* [INSTRUCTIONS FOR THE TASK]: Your answer is the lines below, exactly, from the one that contains "or 0x0A. -/" through the one that contains "some (off, r)", both included.

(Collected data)
____
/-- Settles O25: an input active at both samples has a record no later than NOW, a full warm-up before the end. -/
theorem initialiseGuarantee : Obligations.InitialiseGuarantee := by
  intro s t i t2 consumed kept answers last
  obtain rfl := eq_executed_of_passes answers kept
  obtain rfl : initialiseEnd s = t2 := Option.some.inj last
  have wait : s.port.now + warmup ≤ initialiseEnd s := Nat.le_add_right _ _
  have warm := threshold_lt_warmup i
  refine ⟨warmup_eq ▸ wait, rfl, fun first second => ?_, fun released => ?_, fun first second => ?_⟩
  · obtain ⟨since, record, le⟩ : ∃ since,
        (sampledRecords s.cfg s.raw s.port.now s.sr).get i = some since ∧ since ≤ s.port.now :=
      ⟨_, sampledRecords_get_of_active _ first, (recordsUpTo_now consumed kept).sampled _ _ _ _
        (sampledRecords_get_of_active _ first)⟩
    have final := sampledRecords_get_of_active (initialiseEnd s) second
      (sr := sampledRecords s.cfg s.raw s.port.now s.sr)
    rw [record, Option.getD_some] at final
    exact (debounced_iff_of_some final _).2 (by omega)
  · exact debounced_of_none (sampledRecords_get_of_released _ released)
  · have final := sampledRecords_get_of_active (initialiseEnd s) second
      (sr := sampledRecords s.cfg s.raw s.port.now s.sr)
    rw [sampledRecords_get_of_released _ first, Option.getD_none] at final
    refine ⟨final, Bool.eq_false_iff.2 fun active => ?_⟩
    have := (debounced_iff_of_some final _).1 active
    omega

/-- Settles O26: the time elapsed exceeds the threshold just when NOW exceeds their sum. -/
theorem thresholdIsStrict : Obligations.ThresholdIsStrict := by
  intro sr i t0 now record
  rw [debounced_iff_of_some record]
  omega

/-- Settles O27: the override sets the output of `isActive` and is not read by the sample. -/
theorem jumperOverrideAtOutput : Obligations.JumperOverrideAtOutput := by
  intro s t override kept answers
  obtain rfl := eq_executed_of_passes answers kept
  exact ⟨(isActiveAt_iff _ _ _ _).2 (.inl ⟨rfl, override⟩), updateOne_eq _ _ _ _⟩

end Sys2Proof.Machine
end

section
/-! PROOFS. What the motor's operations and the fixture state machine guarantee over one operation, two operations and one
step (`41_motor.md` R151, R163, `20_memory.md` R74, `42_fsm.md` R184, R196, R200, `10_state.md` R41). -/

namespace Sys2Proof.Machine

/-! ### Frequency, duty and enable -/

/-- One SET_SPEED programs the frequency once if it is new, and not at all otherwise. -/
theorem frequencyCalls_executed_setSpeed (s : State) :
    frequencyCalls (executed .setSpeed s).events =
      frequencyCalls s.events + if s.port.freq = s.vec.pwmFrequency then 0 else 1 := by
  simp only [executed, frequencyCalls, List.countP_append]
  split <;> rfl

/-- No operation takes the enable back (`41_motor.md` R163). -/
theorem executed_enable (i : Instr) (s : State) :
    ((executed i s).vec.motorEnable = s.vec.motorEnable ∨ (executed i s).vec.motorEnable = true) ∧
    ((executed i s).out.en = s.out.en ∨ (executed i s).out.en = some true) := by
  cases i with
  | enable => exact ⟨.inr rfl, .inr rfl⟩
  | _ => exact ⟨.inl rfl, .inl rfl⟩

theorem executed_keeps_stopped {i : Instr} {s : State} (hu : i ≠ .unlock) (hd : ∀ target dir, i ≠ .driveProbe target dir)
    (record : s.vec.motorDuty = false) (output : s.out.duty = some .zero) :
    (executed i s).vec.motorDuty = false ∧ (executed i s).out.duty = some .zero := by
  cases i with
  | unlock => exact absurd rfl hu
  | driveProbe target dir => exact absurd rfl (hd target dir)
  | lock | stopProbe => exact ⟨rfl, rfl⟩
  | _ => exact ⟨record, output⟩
____
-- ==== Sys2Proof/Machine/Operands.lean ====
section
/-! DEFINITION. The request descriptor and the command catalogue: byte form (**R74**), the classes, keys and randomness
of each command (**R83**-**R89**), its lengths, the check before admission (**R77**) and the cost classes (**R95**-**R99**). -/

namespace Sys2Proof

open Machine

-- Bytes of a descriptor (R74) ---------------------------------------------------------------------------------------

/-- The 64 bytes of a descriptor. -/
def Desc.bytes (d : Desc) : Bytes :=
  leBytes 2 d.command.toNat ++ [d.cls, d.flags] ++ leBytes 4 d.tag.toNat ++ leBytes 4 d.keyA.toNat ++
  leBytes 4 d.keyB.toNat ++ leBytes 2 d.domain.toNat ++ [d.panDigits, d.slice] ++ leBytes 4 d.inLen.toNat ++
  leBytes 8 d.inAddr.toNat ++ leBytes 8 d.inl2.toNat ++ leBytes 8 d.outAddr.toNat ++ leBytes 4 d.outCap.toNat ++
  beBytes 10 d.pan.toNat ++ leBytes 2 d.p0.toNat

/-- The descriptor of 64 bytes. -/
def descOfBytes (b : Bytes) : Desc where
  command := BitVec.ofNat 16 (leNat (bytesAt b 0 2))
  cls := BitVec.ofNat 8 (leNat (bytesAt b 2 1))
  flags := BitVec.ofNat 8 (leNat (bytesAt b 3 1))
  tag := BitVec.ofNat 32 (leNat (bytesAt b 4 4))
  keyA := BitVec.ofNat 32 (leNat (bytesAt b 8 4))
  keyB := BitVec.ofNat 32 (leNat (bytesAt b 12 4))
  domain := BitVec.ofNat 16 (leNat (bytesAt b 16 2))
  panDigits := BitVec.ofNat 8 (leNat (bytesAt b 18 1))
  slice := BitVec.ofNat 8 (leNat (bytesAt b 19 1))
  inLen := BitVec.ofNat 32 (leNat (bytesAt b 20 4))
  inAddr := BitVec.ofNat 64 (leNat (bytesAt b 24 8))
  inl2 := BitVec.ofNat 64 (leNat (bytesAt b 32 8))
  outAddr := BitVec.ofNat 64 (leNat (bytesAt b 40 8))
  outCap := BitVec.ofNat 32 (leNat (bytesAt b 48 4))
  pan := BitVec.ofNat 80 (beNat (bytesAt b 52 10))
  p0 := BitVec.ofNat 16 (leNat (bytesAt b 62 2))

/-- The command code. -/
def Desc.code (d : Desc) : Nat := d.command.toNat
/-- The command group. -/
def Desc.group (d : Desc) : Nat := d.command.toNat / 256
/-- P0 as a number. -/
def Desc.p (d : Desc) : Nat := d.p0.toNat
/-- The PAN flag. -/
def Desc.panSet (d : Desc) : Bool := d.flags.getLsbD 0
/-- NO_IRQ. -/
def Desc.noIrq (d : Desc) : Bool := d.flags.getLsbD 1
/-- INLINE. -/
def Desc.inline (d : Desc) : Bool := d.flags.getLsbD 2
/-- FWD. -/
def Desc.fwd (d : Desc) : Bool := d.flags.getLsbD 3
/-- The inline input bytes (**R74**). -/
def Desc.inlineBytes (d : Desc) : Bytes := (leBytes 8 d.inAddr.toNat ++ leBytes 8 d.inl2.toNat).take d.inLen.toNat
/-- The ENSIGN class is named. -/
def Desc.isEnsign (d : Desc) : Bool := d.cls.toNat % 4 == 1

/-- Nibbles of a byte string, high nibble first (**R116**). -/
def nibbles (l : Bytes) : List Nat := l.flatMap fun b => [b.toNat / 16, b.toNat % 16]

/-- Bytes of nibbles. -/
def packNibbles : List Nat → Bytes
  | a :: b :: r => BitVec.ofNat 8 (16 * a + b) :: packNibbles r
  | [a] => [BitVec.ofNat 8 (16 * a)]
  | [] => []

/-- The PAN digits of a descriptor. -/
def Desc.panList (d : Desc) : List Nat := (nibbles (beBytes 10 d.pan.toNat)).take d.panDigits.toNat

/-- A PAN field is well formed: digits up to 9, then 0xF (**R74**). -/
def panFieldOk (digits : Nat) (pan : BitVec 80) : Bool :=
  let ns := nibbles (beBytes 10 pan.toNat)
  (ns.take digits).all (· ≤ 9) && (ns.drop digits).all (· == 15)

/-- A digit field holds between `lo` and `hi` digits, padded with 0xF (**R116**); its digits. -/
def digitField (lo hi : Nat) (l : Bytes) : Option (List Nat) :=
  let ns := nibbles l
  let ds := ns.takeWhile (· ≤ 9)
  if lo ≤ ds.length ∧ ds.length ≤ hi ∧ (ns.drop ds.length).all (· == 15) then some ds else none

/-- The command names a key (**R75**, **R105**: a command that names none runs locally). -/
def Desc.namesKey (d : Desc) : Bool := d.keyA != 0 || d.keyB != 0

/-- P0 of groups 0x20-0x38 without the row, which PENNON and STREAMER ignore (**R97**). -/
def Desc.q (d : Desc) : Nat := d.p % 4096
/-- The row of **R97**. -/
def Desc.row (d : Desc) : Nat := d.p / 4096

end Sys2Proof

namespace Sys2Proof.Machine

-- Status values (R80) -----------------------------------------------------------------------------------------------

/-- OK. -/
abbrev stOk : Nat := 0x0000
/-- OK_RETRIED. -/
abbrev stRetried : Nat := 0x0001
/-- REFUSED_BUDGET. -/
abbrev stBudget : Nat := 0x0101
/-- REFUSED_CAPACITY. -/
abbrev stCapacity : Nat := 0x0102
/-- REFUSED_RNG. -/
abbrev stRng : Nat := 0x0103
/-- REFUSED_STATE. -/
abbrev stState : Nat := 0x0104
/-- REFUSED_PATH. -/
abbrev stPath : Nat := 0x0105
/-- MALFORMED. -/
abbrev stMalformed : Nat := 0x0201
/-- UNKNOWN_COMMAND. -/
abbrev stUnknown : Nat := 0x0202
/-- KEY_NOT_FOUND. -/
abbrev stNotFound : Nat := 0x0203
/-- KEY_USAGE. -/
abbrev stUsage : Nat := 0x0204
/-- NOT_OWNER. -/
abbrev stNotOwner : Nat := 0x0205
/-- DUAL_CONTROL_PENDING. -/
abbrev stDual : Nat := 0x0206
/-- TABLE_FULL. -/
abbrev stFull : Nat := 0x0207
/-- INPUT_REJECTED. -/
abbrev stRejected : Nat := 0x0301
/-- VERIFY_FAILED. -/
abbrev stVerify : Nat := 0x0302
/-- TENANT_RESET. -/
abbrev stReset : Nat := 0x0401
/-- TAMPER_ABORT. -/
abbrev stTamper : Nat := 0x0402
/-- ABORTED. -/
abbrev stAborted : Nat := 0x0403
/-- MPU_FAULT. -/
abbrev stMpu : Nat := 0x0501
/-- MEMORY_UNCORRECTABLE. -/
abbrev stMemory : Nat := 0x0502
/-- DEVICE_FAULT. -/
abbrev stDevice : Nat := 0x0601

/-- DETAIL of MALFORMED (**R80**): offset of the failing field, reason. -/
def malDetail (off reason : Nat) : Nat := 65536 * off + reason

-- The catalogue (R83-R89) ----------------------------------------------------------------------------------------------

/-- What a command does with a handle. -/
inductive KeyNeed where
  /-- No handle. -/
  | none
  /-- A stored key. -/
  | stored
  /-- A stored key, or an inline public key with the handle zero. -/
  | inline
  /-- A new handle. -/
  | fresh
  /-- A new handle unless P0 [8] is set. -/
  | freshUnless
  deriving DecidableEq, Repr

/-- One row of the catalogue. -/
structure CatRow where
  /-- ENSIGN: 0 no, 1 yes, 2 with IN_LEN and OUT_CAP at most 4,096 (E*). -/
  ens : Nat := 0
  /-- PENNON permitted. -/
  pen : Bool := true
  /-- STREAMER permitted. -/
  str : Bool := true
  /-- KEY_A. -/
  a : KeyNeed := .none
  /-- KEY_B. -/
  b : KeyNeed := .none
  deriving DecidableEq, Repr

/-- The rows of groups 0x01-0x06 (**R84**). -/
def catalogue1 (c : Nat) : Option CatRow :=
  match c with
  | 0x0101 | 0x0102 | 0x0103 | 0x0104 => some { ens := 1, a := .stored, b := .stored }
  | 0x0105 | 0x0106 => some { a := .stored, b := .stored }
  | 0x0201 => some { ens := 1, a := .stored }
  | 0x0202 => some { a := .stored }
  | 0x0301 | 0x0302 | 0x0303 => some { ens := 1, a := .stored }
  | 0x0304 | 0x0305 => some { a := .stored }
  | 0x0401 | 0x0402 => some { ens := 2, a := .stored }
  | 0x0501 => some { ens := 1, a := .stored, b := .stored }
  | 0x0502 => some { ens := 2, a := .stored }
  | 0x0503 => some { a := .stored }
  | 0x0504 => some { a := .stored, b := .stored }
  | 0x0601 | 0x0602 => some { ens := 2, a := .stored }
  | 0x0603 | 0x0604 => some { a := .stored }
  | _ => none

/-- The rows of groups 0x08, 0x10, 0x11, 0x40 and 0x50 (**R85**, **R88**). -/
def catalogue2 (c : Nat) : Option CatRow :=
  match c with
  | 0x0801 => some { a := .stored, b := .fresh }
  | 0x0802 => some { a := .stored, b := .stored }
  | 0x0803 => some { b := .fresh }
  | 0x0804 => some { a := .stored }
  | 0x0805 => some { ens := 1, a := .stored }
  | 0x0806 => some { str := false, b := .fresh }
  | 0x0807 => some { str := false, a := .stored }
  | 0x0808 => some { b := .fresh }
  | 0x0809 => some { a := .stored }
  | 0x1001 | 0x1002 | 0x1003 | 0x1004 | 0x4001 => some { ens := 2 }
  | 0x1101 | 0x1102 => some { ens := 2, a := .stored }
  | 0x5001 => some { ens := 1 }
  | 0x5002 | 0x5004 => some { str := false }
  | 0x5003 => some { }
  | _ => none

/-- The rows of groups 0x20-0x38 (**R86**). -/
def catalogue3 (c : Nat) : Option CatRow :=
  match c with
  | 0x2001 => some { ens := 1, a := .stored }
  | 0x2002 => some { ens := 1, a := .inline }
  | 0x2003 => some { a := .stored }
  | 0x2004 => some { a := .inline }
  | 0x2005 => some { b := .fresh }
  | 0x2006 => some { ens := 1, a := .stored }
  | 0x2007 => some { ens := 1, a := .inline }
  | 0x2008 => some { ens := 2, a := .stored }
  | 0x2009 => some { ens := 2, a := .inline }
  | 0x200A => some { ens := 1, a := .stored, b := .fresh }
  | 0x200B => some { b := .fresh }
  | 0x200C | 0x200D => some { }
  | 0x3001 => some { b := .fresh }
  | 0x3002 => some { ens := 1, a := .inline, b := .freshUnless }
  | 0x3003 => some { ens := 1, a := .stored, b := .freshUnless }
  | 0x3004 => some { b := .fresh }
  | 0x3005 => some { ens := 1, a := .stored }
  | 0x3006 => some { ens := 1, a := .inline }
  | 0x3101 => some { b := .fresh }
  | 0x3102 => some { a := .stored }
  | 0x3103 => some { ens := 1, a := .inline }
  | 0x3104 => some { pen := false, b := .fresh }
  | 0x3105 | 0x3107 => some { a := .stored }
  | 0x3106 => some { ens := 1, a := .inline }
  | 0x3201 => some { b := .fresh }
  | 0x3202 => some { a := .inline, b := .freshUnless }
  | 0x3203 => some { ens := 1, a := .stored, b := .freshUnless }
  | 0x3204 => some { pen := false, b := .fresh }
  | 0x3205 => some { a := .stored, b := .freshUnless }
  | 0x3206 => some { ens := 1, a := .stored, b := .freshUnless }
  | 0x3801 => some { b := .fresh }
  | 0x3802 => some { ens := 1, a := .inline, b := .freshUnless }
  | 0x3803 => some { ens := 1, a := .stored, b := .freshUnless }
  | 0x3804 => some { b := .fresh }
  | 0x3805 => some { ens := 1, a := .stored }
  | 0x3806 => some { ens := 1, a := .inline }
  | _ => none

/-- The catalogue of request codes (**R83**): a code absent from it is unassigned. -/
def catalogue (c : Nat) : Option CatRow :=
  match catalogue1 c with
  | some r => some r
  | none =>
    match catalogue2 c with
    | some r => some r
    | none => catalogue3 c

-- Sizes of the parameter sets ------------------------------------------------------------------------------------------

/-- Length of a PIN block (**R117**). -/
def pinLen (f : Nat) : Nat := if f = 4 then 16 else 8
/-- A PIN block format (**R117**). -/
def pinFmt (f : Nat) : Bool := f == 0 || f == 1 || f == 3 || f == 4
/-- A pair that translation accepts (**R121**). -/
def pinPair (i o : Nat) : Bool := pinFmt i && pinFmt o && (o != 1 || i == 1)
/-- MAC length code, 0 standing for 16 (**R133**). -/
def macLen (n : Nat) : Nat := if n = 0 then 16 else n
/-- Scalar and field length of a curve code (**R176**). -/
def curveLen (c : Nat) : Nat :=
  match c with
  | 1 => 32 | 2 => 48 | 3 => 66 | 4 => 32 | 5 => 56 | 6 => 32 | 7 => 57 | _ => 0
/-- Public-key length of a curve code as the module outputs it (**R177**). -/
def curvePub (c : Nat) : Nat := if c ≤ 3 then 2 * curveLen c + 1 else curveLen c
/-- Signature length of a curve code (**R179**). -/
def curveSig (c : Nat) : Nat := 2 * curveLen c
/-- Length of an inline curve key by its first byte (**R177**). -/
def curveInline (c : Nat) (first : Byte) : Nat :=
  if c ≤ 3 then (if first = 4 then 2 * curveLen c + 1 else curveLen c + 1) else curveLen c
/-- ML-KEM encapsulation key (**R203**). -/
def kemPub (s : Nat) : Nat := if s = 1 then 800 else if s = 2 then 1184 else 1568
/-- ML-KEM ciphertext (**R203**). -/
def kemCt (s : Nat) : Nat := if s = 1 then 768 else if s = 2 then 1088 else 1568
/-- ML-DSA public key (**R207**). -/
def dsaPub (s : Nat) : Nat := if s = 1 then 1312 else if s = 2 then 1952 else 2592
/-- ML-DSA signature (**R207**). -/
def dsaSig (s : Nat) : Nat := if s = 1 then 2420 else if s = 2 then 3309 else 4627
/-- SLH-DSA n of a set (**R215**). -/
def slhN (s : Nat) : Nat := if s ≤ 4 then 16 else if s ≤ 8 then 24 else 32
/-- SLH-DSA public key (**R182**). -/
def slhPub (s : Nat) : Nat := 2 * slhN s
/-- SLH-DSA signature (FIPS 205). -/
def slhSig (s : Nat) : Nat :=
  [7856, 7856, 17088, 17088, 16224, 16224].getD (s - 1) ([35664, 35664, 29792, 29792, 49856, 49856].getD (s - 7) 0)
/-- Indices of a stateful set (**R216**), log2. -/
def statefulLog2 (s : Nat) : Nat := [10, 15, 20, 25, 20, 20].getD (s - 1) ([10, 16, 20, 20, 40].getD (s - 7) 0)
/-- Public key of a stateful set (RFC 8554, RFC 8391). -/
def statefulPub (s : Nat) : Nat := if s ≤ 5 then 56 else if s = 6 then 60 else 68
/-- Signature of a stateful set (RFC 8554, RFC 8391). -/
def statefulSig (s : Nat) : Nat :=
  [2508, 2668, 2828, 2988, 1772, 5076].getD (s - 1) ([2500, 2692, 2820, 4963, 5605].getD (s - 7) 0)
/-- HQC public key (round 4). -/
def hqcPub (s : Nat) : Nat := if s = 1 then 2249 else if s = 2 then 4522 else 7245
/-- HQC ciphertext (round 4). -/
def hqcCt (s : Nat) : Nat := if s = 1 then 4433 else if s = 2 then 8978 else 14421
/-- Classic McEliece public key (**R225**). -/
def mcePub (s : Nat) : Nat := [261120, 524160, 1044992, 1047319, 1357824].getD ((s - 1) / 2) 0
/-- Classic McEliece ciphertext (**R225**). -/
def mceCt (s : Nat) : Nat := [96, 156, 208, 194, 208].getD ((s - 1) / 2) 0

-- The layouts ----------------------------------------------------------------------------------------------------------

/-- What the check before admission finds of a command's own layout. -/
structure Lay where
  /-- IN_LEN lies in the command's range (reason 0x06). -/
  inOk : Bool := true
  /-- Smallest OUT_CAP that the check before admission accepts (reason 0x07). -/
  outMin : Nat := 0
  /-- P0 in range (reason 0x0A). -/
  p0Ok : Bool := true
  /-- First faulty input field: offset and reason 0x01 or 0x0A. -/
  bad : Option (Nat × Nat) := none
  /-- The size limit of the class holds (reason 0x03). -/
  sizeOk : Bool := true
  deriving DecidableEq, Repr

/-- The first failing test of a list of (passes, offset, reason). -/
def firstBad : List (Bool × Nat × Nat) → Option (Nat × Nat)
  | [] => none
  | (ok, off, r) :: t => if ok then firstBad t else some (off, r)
____
* [TASK SOLUTION]:
  /-- First faulty input field: offset and reason 0x01 or 0x0A. -/
  bad : Option (Nat × Nat) := none
  /-- The size limit of the class holds (reason 0x03). -/
  sizeOk : Bool := true
  deriving DecidableEq, Repr

/-- The first failing test of a list of (passes, offset, reason). -/
def firstBad : List (Bool × Nat × Nat) → Option (Nat × Nat)
  | [] => none
  | (ok, off, r) :: t => if ok then firstBad t else some (off, r)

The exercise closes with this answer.